Practical deployment in clinical decision support and real-time consultation is supported by the compact architecture. The framework is extensible to other medical modalities or granular subfields, provided analogous domain curation and training pipelines. Theoretical implications include evidence for the upper bound of reasoning capabilities attainable via staged RL and the necessity of reflective CoT under expert supervision.

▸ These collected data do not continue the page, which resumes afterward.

-- ==== Sys2Proof/Word.lean ====
section
/-! DEFINITION. The word types of the ports and formats: bit vectors with bit 0 least significant
(00_scope.md R8; 10_state.md R28, R29, R34; 30_encoding.md R70). -/

namespace Sys2Proof

/-- BitPattern32: sign, 8 exponent bits, 23 mantissa bits (10_state.md R28). -/
abbrev F32 := BitVec 32

/-- BitPattern16: sign, 8 exponent bits, 7 mantissa bits (10_state.md R29). -/
abbrev BF16 := BitVec 16

/-- The operand port `a` (10_state.md R34). -/
abbrev OperandWord := BitVec 64

/-- The operation-select port `op` (10_state.md R34). -/
abbrev OpCode := BitVec 4

/-- One transaction word `T[67:0] = {op[3:0], a[63:0]}` (30_encoding.md R70). -/
abbrev TransactionWord := BitVec 68

/-- One byte of host storage (20_memory.md R50; outside the block). -/
abbrev Byte := BitVec 8

end Sys2Proof
end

Areas for future exploration include integrating temporal imaging data (e.g., dental progression over visits), multimodal fusion with patient history or structured electronic records, and exploring RLHF variants for higher-quality diagnostic explanations. Further, benchmarking DentalGPT on international and rare-condition cohorts will be essential for real-world generalizability and safety assessment.

Conclusion

DentalGPT advances the state of the art in multimodal reasoning for automated dental diagnostics, illustrating that systematic domain data engineering and staged reinforcement can yield clinically proficient models even at modest model scales (2512.11558). This work underscores the importance of specialty-specific foundations for medical AI and sets the stage for broader applications in precision healthcare, trustworthy automated interpretation, and collaborative practitioner–AI workflows.